Division Clerk of Court


* Additional Member per Raffle dated 29 February 2016.

[1] Rollo, pp. 2-20; Penned by Associate Justice Vicente S.E. Veloso with Associate Justices Jane Aurora C. Lantion and Nina Antonio-Valenzuela concurring.

[2] Records, pp. 419-430; Presided by Presiding Judge Andres Bartolome Soriano.

[3] 533 Phil. 703, 705 (2006).

[4] Records, p. 2.

[5] Id. at 12.

[6] Id. at 17.

[7] TSN, 21 June 2005, pp. 6-7.

[8] TSN, 2 August 2005; TSN, 16 August 2005, pp. 5-6.

[9] TSN, 25 October 2005, pp. 21-22; Records, p. 25.

[10] TSN, 30 May 2007, TSN, 1 October 2007.

[11] Records, p. 430.

[12] Rollo, pp, 20-21.

[13] Id. at 27.

[14] People v. Soria, 698 Phil. 676, 687 (2012).

[15] People v. Buclao, 736 Phil. 325, 336 (2014).

[16] Id. citing People v. Candellada, 713 Phil. 623, 635 (2013).

[17] People v. Soria, supra note 14 citing People v. Abulon, 557 Phil. 428, 453-454 (2007).

[18] People v. Pascua, 462 Phil. 245, 252 (2003).

[19] People v. Paculba, 628 Phil. 662, 673 (2010).

[20] People v. Aguilar, 643 Phil. 643, 654 (2010) citing People v. Corpuz, 517 Phil. 622, 636-637 (2006).

[21] People v. Pioquinto, 549 Phil. 479, 486-487 (2007).

[22] People v. Perez, 595 Phil. 1232, 1258 (2008).

[23] People v. Aguila, 539 Phil. 698, 719 (2006).

[24] People v. Felan, 656 Phil. 464 Phil. 470 (2011).

[25] People v. Pioquinto, supra note 21.

[26] See People v. Santos, 532 Phil. 752, 767 (2006).

[27] People v. Maglente, 578 Phil. 980, 997 (2008).

[28] People v. Gahi, 727 Phil. 642, 660 (2014) citing People v. Bejic, 552 Phil. 555, 573 (2007).

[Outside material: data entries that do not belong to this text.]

/-- Lines in rising order with one put at its place. -/
def linePut {α : Type} (line : Nat) (d : α) : List (Nat × α) → List (Nat × α)
  | [] => [(line, d)]
  | e :: l => if line < e.1 then (line, d) :: e :: l else if e.1 = line then (line, d) :: l else e :: linePut line d l

/-- The bytes of collected lines. -/
def lineBytes (l : List (Nat × List Byte)) : List Byte := l.flatMap (·.2)

/-! ### Jobs -/

/-- The requesters of R410 with a fixed number. -/
def lkInterp : Fin 22 := 17
def lkSecurity : Fin 22 := 18
def lkTrace : Fin 22 := 19
def lkScrubber : Fin 22 := 21

/-- A job rewrites a region (R395). -/
def LkJob.rewrites (j : LkJob) : Bool := match j.why with | .rewrite _ => true | _ => false

/-- Two jobs make their requests to one bank in one requester's name. -/
def LkJob.meets (x y : LkJob) : Bool := x.who == y.who && bankOf x.line == bankOf y.line

/-- A job is its requester's request for its bank: the first of those that meet there. -/
def LkJob.asks (l : List LkJob) (j : LkJob) : Bool := l.find? (LkJob.meets j) == some j

/-- The jobs of the Locker become `new`: one that is now its requester's request, and was not, waits from now on (R416). -/
def setJobs (new : List LkJob) (s : State) : State :=
  { s with lk := { s.lk with
    jobs := new.map fun j => if j.asks new && !j.asks s.lk.jobs then { j with since := s.now } else j } }

/-- A new job waits behind the others of the Locker, ahead of the rewrites of regions. -/
def addJob (j : LkJob) (s : State) : State :=
  let l := s.lk.jobs
  setJobs (if j.rewrites then l ++ [j] else l.takeWhile (fun x => !x.rewrites) ++ j :: l.dropWhile (fun x => !x.rewrites)) s

/-- The jobs that serve a purpose are withdrawn. -/
def dropJobs (p : LkJob → Bool) (s : State) : State := setJobs (s.lk.jobs.filter fun j => !p j) s

/-- The banks of the interleave set of a line (R386). -/
def setBanks (line : Nat) : Nat := if line / 262144 < 4 then 4 else 2

/-- A read job over `n` lines from a line on, in every bank of its set at once (R386, R402); none for no lines. -/
def readJob (who : Fin 22) (why : LkWhy) (line n : Nat) (s : State) : State :=
  let m := setBanks line
  (List.range (min m n)).foldl (fun s k =>
    addJob { who := who, why := why, line := line + k, step := m, left := (n - 1 - k) / m, bytes := none, since := s.now } s) s

/-- A write job of whole lines from a line on, one after another. -/
def writeJob (who : Fin 22) (why : LkWhy) (line : Nat) (bytes : List Byte) (s : State) : State :=
  addJob { who := who, why := why, line := line, step := 1, left := (bytes.length - 1) / 32, bytes := some bytes, since := s.now } s

/-- A job serves a purpose. -/
def serving (s : State) (why : LkWhy) : Bool := s.lk.jobs.any fun j => j.why == why

/-- The request of a requester for a bank: its first job whose next line lies there. -/
def requestOf (s : State) (who : Fin 22) (b : Fin 8) : Option LkJob := s.lk.jobs.find? fun j => j.who == who && bankOf j.line == b

/-! ### Arbitration -/

/-- The quad entry of a prefetcher in the tables of a bank. -/
def quadEntry (who : Nat) : Fin 26 := ⟨22 + who / 4 % 4, by omega⟩

/-- A requester of the high class (R410). -/
def highClass (who : Fin 22) : Bool := who == 16 || who == 17 || who == 18

/-- A requester's place in the tables of a bank. -/
def entryOf (who : Fin 22) : Fin 26 := ⟨who.val, by omega⟩

/-- The entry that takes the grant time beside its requester (R411): the quad entry of a prefetcher. -/
def grantEntry (who : Fin 22) : Fin 26 := if who.val < 16 then quadEntry who.val else entryOf who

/-- The candidates of a bank (R411): requesters with a request for it and not in Let. -/
def candidates (s : State) (b : Fin 8) : List (Fin 22) :=
  let k := s.lk.banks[b]
  (List.finRange 22).filter fun r =>
    (requestOf s r b).isSome && k.letEnd[entryOf r].isNone
      && (s.flag F.LK_CFG.HEADCOUNT || !decide (r.val < 16) || k.letEnd[quadEntry r.val].isNone)

/-- The better of two entries: the greater k, then the least recently granted, then the lower number (R411). -/
def betterEntry (k : BankSt) (x y : Fin 26) : Fin 26 :=
  if k.k[x] ≠ k.k[y] then (if k.k[x] < k.k[y] then y else x)
  else if k.last[x] ≠ k.last[y] then (if k.last[y] < k.last[x] then y else x)
  else x

/-- The best entry of a list. -/
def bestEntry (k : BankSt) : List (Fin 26) → Option (Fin 26)
  | [] => none
  | x :: xs => some (xs.foldl (betterEntry k) x)

/-- The prefetchers of a quad entry among the candidates. -/
def entryMembers (c : List (Fin 22)) (e : Fin 26) : List (Fin 26) :=
  (c.filter fun r => decide (r.val < 16) && quadEntry r.val == e).map entryOf

/-- The pool of a decision (R411): unmasked high-class candidates, or masked ones when nobody else waits, or the normal
class, prefetchers gathered into quad entries with `HEADCOUNT` = 0. -/
def arbPool (s : State) (b : Fin 8) : List (Fin 26) :=
  let k := s.lk.banks[b]
  let c := candidates s b
  let hi := c.filter highClass
  let open_ := hi.filter fun r => decide (k.used[r] < s.get F.LK_CFG.OVER_Q)
  let normal := c.filter fun r => !highClass r
  if open_ ≠ [] then open_.map entryOf
  else if normal = [] then hi.map entryOf
  else if s.flag F.LK_CFG.HEADCOUNT then normal.map entryOf
  else
    ((List.range 4).map fun q => quadEntry (4 * q)).filter (fun e => entryMembers c e ≠ [])
      ++ (normal.filter fun r => !decide (r.val < 16)).map entryOf

/-- The winner of a decision (R411), as an entry of the pool and the requester granted. -/
def arbWinner (s : State) (b : Fin 8) : Option (Fin 26 × Fin 26) :=
  let k := s.lk.banks[b]
  match bestEntry k (arbPool s b) with
  | none => none
  | some e =>
    if 22 ≤ e.val then (bestEntry k (entryMembers (candidates s b) e)).map fun r => (e, r)
    else some (e, e)

/-- The losers of a decision: the members of the pool and, behind quad entries, their prefetchers (R411, R412). -/
def arbLosers (s : State) (b : Fin 8) (w : Fin 26 × Fin 26) : List (Fin 26) :=
  let pool := arbPool s b
  let behind := (pool.filter fun e => decide (22 ≤ e.val)).flatMap (entryMembers (candidates s b))
  (pool ++ behind).filter fun e => e != w.1 && e != w.2

/-- One loser of a decision: k rises to at most 8, and it enters Let for 10 ns · 2^k (R411). -/
def loseEntry (now : Nat) (k : BankSt) (e : Fin 26) : BankSt :=
  let n := min 8 (k.k[e] + 1)
  { k with
    k := k.k.set e n
    letEnd := k.letEnd.set e (some (now + 80 * 2 ^ n)) }

/-- The grant counted in the Over of the bank (R413). -/
def countGrant (s : State) (r : Fin 22) (k : BankSt) : BankSt :=
  let masked := highClass r && decide (s.get F.LK_CFG.OVER_Q ≤ k.used[r])
  let used := if masked then k.used else k.used.set r (k.used[r] + 1)
  if s.get F.LK_CFG.OVER_W ≤ k.overCnt + 1 then { k with overCnt := 0, used := Vector.replicate 22 0 }
  else { k with overCnt := k.overCnt + 1, used := used }

/-- LOCKER_ARBITRATE: a free bank's decision (R411 to R416). -/
def lkArbitrate (b : Fin 8) (s : State) : State :=
  let k := s.lk.banks[b]
  if ¬ s.pd 7 ∨ s.blockHeld 6 ∨ s.flag F.LK_ARB_CTRL.DEADBALL ∨ k.busy.isSome then s
  else
    match arbWinner s b with
    | none => s
    | some w =>
      if h : w.2.val < 22 then
        let r : Fin 22 := ⟨w.2.val, h⟩
        match requestOf s r b with
        | none => s
        | some j =>
          let dur := if j.bytes.isSome then 10240 else 2560
          let k1 := (arbLosers s b w).foldl (loseEntry s.now) k
          let k2 := { k1 with
            busy := some { job := j, endAt := s.now + dur }
            owner := some r
            k := (k1.k.set w.1 0).set w.2 0
            last := ((k1.last.set w.1 (s.now + 1)).set w.2 (s.now + 1)).set (grantEntry r) (s.now + 1) }
          let toQuota := highClass r && k2.used[r] + 1 == s.get F.LK_CFG.OVER_Q
          let k3 := countGrant s r k2
          let s := { s with lk := { s.lk with banks := s.lk.banks.set b k3 } }
          let s := s.mark (F.LK_WAIT_MAX.WAIT_MAX b) ((s.now - j.since) / 80)
          if toQuota then s.inc (F.LK_WAIT_MAX.QMASK_CNT b) else s
      else s

/-- LET_END: a back-off of a requester or quad entry ends (R412). -/
def letEnds (b : Fin 8) (e : Fin 26) (s : State) : State :=
  let k := s.lk.banks[b]
  match k.letEnd[e] with
  | none => s
  | some t => { (s.at_ t) with lk := { s.lk with banks := s.lk.banks.set b { k with letEnd := k.letEnd.set e none } } }

/-- A job is the one an access was granted for. -/
def LkJob.same (x y : LkJob) : Bool := x.who == y.who && x.why == y.why && x.line == y.line && x.left == y.left

/-- A job whose line has been served goes on with its next line, or has ended. -/
def LkJob.advance (j : LkJob) : Option LkJob :=
  if j.left = 0 then none
  else some { j with
    line := j.line + j.step
    left := j.left - 1
    bytes := j.bytes.map (·.drop 32) }

/-- The access of a bank ends (R387): the bank is free, and its job goes on with its next line or ends. The job as it was
granted, and whether it still stands. -/
def endAccess (b : Fin 8) (s : State) : Option (LkJob × Bool × State) :=
  match s.lk.banks[b].busy with
  | none => none
  | some acc =>
    let s := s.at_ acc.endAt
    let s : State := { s with lk := { s.lk with banks := s.lk.banks.set b { s.lk.banks[b] with busy := none } } }
    some (acc.job, s.lk.jobs.any acc.job.same,
      setJobs (s.lk.jobs.filterMap fun x => if acc.job.same x then x.advance else some x) s)

/-- A write takes effect with its read-backs, the second one after a first that is not GOOD (R393): whether it succeeded. -/
def finishWrite (line : Nat) (data rb1 rb2 : List Byte) (s : State) : State × Bool :=
  let ok (rb : List Byte) : Bool := match rsDecode (tagOf s line) (takePad 0 36 rb) with | .good _ => true | _ => false
  let want := encodeLine s line data
  if ok rb1 then (putLine line (if rb1 = want then want else rb1) s, true)
  else if ok rb2 then (putLine line rb2 s, true)
  else ((putLine line rb2 s).inc F.LK_ECC_CNT2.WR_FAIL, false)

end Sys2Proof.Machine
end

[29] People v. Crisostomo, 725 Phil. 542, 554 (2014).

[30] Id. at 555.

[31] Pursuant to Section 3 of R.A. 9346 (An Act Prohibiting the Imposition of Death Penalty in the Philippines) which states that:
SEC. 3. Persons convicted of offenses punished with reclusion perpetua, or whose sentences will be reduced to reclusion perpetua, by reason of this Act, shall not be eligible for parole under Act No. 4180, otherwise known as the Indeterminate Sentence Law, as amended.
[32] People v. Gambao, 718 Phil. 507 (2013).

[33] People v. Vitero, 708 Phil. 49, 65 (2013).